Шрифт:
— Тата, а при чем тут свадьба?
— Иисусе Христе, ты что, не соображаешь? Свадеб миллион, каждую минуту играют в округе где-нибудь свадьбу, а костел каждую минуту не строится. Подумай, Имро! Костел, колокольня…
— Нет, тата, ты меня на эту удочку не поймаешь. На работу подрядиться можно, а к свадьбе это касательства не имеет…
— Не дури, Имро! Выслушай меня! Село богатое, много крепких хозяев. В Церовой нам всегда везло больше, чем в другом месте, не можем же мы теперь церовчан подкузьмить. Свадьбу же мы не отменяем, а только откладываем. Женатый-то человек, он словно оглушенный, у него одна жена на уме, особенно ежели к ней еще не привык. Ходит сам не свой, все-то у него из рук валится. Не-е, женитьба усложнила бы дело. Костел — вещь серьезная, тут пораскинуть мозгами надо.
— Нет, не выйдет. Зря уговариваешь. Люди меня обсмеют. Вильме и то не объяснишь.

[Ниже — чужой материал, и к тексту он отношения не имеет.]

-- ==== Sys2Proof/Machine/Transfer.lean ====
section
/-! DEFINITION. The transfer commands (R105, R106, R135, R136, R138 to R145, R154, R156): splitting into messages, guarded
reads, credit, and poison biting at a validity stream (R172). -/

namespace Sys2Proof.Machine

/-! ### Splitting (R98, R135) -/

/-- A half-byte of a side: its address or key, `none` where padded, and the half-byte a padded one yields. -/
abbrev Half := Option Nat × Nat

/-- The half-bytes a descriptor enumerates. -/
def halves (d : Nat) (half : Bool) : List Half :=
  let n := fmtNibs (dFmt d)
  let pad := padCode (dFmt d) (dPadSel d)
  (agElems d half n).flatMap fun e => (List.range n).map fun i => (e.map (· + i), pad / 16 ^ i % 16)

/-- Two far half-bytes travel in one message: consecutive and in one 128 B block, or both padded. -/
def joins (a b : Option Nat) : Bool :=
  match a, b with
  | some x, some y => y == x + 1 && x / 256 == y / 256
  | none, none => true
  | _, _ => false

/-- Cut a transfer into messages, in the local side's order. -/
def cut : List (Half × Half) → List Piece
  | [] => []
  | (f, l) :: t =>
    match cut t with
    | ⟨g :: fs, ls⟩ :: ps => if joins f.1 g.1 then ⟨f :: g :: fs, l :: ls⟩ :: ps else ⟨[f], [l]⟩ :: ⟨g :: fs, ls⟩ :: ps
    | ps => ⟨[f], [l]⟩ :: ps

/-- The half-byte address at which a piece's far side starts. -/
def Piece.start (p : Piece) : Option Nat := (p.far.headD (none, 0)).1
/-- Length of a piece in half-bytes. -/
def Piece.len (p : Piece) : Nat := p.far.length
/-- Every far run starts at a multiple of n bytes and is a multiple of n bytes long. -/
def aligned (n : Nat) (ps : List Piece) : Bool :=
  ps.all fun p => match p.start with
    | none => true
    | some h => h % (2 * n) == 0 && p.len % (2 * n) == 0

/-- Local half-bytes as keys of the own core's memory, through the transfer port. -/
def State.halfKeysOf (s : State) (c : Nat) (hs : List Half) : Except Bad (List Half) :=
  mapE (fun h => match h.1 with
    | none => .ok h
    | some x => (s.localKey c pTransfer (x / 2)).map fun k => (some (2 * k + x % 2), h.2)) hs

/-- The banks a list of keys of core c touches. -/
def bankMask (hs : List Half) : Nat :=
  hs.foldl (fun a h => match h.1 with
    | some k => a ||| 2 ^ (k / 2 % 0x200000 / 0x20000)
    | none => a) 0

/-! ### Sending (R131, R142, R145, R172) -/

/-- The bytes a piece's local side yields, with their marks. -/
def State.pieceData (s : State) (hs : List Half) : List MByte × State :=
  let vals := hs.map fun h => match h.1 with
    | some k => s.nibAt k
    | none => (h.2, false)
  let bytes := (groupsOfN 2 ((vals.length + 1) / 2) vals).map fun p =>
    ((BitVec.ofNat 8 ((p.headD (0, false)).1 + 16 * (p.getD 1 (0, false)).1) : BitVec 8), p.any (·.2))
  (bytes, (accessRuns 128 (hs.filterMap fun h => h.1.map (· / 2))).foldl (fun a r => a.countRead r) s)

/-- The slot awaiting fill that a piece's local side reads, if any (R145). -/
def State.pieceWait (s : State) (c : Nat) (hs : List Half) : Option (Nat × Nat) :=
  hs.findSome? fun h => h.1.bind fun k => s.awaitAt c (k / 2 - coreKey c 0)

/-- The record of an enabled validity stream that holds an address (R412). -/
def State.streamAt (s : State) (a : Nat) : Option (Nat × Nat) :=
  (List.range 32).findSome? fun t =>
    let b := s.rd (SAF_STR_BASE_ADDR t)
    let st := s.rd (SAF_STR_CFG_STRIDE t) * 64
    if s.on (SAF_STR_CFG_EN t) && decide (b ≤ a ∧ a < b + (s.rd (SAF_STR_CFG_NREC t) + 1) * st) then
      some (t, (a - b) / max st 1) else none

/-- The device address of the first poisoned granule that a piece's local side reads. -/
def State.badSource (s : State) (src : List Half) : Nat :=
  (((src.filterMap fun h => h.1).find? fun k => s.poisoned (k / 2 / 64 * 64)).getD 0) / 2 / 64 * 64

/-- Poison bites at an output stream: the record's validity word is written clear and the core's partition faults (R172,
R173). -/
def State.streamBite (s : State) (c word addr : Nat) (src : List Half) (data : List MByte) : State :=
  if ¬ anyPois data then s
  else match s.streamAt addr with
  | none => s
  | some (t, f) => (s.writeRun (s.validityAddr t f) (leBytes 4 0)).planFault c kPoison word s.ownChip (s.badSource src)

/-- The mesh endpoint that serves a device address. -/
def State.epOf (s : State) (a : Nat) : Nat :=
  match s.decode a with
  | .tun sl => epSlice sl
  | .lpddr _ ch _ => epLp (ch / 4)
  | .core c _ => c
  | _ => epHost

/-- Padded far half-bytes of a read yield their padding without a message. -/
def padInto (p : Piece) : List NibW :=
  (p.far.zip p.loc).filterMap fun q => q.2.1.map fun k => (k, q.1.2, false)

/-- One piece of a transfer is sent, or, for an LCOPY, carried out. -/
def State.sendPiece (s : State) (x : Xfer) (p : Piece) : State :=
  let c := x.core
  let part := s.partOf c
  let ti := s.tag c x.tag
  let msg (dst chip : Nat) (b : MsgBody) (t : State) : State :=
    (t.send ⟨.req, c, dst, part, x.tag, ti.epoch, chip, b⟩).setTag c x.tag { t.tag c x.tag with out := (t.tag c x.tag).out + 1 }
  let own := s.ownChip
  match x.op with
  | .lcopy =>
    let vals := p.loc.map fun h => match h.1 with
      | some k => s.nibAt k
      | none => (h.2, false)
    let s1 := (accessRuns 128 (p.loc.filterMap fun h => h.1.map (· / 2))).foldl (fun a r => a.countRead r) s
    s1.writeNibs ((p.far.zip vals).filterMap fun q => q.1.1.map fun k => (k, q.2.1, q.2.2))
  | .rwrite dst win =>
    match p.start with
    | none => s
    | some h =>
      let r := s.pieceData p.loc
      msg dst own (.remoteWrite win (h / 2) r.1) r.2
  | .tunwr chip nt =>
    match p.start with
    | none => s
    | some h =>
      let r := s.pieceData p.loc
      let s1 := msg (if chip = own then s.epOf (h / 2) else epChip chip) chip (.memWrite (h / 2) r.1 nt) r.2
      if chip = own then s1.streamBite c ti.word (h / 2) p.loc r.1 else s1
  | .dramwr =>
    match p.start with
    | none => s
    | some h =>
      let r := s.pieceData p.loc
      if s.epOf (h / 2) = epHost then
        let t := (r.2.emit (.hostWrite (h / 2) r.1)).setTag c x.tag { r.2.tag c x.tag with out := (r.2.tag c x.tag).out + 1 }
        let u := t.send ⟨.rsp, epHost, c, part, x.tag, ti.epoch, own, .ack⟩
        if anyPois r.1 then u.planFault c kPoison ti.word own (s.badSource p.loc) else u
      else (msg (s.epOf (h / 2)) own (.memWrite (h / 2) r.1 none) r.2).streamBite c ti.word (h / 2) p.loc r.1
  | .tunrd chip =>
    match p.start with
    | none => s.writeNibs (padInto p)
    | some h => msg (if chip = own then s.epOf (h / 2) else epChip chip) chip (.memRead (h / 2) (p.len / 2) (p.loc.map (·.1))) s
  | .dramrd =>
    match p.start with
    | none => s.writeNibs (padInto p)
    | some h =>
      let t := if s.epOf (h / 2) = epHost then s.emit (.hostRead (h / 2) (p.len / 2)) else s
      msg (s.epOf (h / 2)) own (.memRead (h / 2) (p.len / 2) (p.loc.map (·.1))) t
  | .tatom chip swap w64 addr =>
    let n := if w64 then 8 else 4
    let r := s.pieceData p.loc
    let a := r.1.take n
    let b := (r.1.drop 8).take n
    msg (if chip = own then s.epOf addr else epChip chip) chip
      (.atomic addr swap w64 (leNum a) (leNum b) (anyPois a || (swap && anyPois b)) ((p.loc.headD (none, 0)).1.getD 0 / 2)) r.2

/-- The command reads its local side. -/
def XOp.reads : XOp → Bool
  | .tunrd _ => false
  | .dramrd => false
  | _ => true

/-- Send pieces in order until one waits at a guarded slot: the pieces left and the state (R145). -/
def State.runPieces (s : State) (x : Xfer) : List Piece → List Piece × State
  | [] => ([], s)
  | p :: ps =>
    match (if x.op.reads then s.pieceWait x.core p.loc else none) with
    | some (w, i) => (p :: ps, s.guardStall x.core w i)
    | none => (s.sendPiece x p).runPieces x ps

/-- Start a transfer whose checks are passed: it holds its tag until the event of R136. -/
def State.startXfer (s : State) (x : Xfer) (banks : Nat) : State :=
  let r := (s.holdTag x.core x.tag banks (s.pc x.core)).runPieces x x.pieces
  if r.1.isEmpty then r.2
  else r.2.mCore fun y => { y with xfers := y.xfers ++ [{ x with pieces := r.1 }] }

/-- Let the waiting transfers of core c proceed (R145). -/
def State.advance (s : State) (c : Nat) : State :=
  let mine := s.core.xfers.filter fun x => x.core == c
  if mine.isEmpty then s
  else
    let s0 := (s.mCore fun y => { y with xfers := y.xfers.filter fun x => x.core != c }).guardClear c
    mine.foldl (fun a x =>
      let r := a.runPieces x x.pieces
      if r.1.isEmpty then r.2 else r.2.mCore fun y => { y with xfers := y.xfers ++ [{ x with pieces := r.1 }] }) s0

/-! ### Checks at issue (R46 to R48, R106, R135, R141, R154) -/

/-- Count the unguarded accesses of R142. -/
def State.countBypass (s : State) (c : Nat) (farMem : Bool) (src : List Half) : State :=
  if ¬ mget (fun _ => false) s.core.debug c then s
  else
    let hit := src.any fun h => match h.1 with
      | none => false
      | some k => (List.range 16).any fun w =>
        let o := k / 2 - coreKey c 0
        let b := s.rd (CORE_WIN_BASE_OFFSET c w)
        s.on (CORE_WIN_BASE_VALID c w) && !s.on (CORE_WIN_BASE_GUARD c w) &&
          decide (b ≤ o ∧ o < b + 64 * s.rd (CORE_WIN_GEOM_UNITS c w))
    s.bumpBy (CORE_GUARD_BYPASS_COUNT c) (b2n farMem + b2n hit)

/-- What kind of memory a transfer's far side may be. -/
def farOk (lp : Bool) : Region → Bool
  | .tun _ => !lp
  | .lpddr .. => lp
  | .host => lp
  | _ => false

/-- Check the far side of a Tun or LPDDR transfer at its source. -/
def State.farCheck (s : State) (c chip : Nat) (lp write : Bool) (ps : List Piece) : Except Bad Unit :=
  let p := s.partOf c
  match ps.findSome? fun q => q.start.bind fun h =>
      let a := h / 2
      if chip ≠ s.ownChip then
        (if 0x100000000 ≤ a ∧ a < 0x120000000 then none else some (kDecode, chip, a))
      else if ¬ farOk lp (s.decode a) then some (kDecode, chip, a)
      else match s.checkByte p write a true with
        | .ok => none
        | .decode => some (kDecode, chip, a)
        | .isolation => some (kIsolation, chip, a) with
  | some b => .error b
  | none => .ok ()

/-- A core is of the issuing core's partition (R141). -/
def State.sameP (s : State) (c d : Nat) : Bool := s.coreOwner d == some (s.partOf c)

/-- Settle a check. -/
def Except.orFault (r : Except Bad α) (s : State) (f : α → IssueRes) : IssueRes :=
  match r with
  | .error (k, chip, a) => .fault k chip a s
  | .ok v => f v

/-- The two sides of a transfer, matched byte for byte (R106). -/
def State.sides (s : State) (c w : Nat) : Except Bad (List Half × List Half) := do
  let (dl, hl) ← s.useSlot c (bits w 16 13) false
  let (dr, hr) ← s.useSlot c (bits w 20 17) false
  if agCount dl * fmtNibs (dFmt dl) ≠ agCount dr * fmtNibs (dFmt dr) then .error (kXfer, s.ownChip, 0)
  else .ok (halves dl hl, halves dr hr)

— А чего ей объяснять? Нешто не знает, что такое костел? Должна понять нас. Позовем на подмогу Якуба и Ондро, у нас у двоих на это пороху не хватит. Дело-то нешуточное! Придется помощниками обзаводиться. В Церовой людей — прорва, помощники сыщутся.
— При чем тут помощники? Да меня это не занимает.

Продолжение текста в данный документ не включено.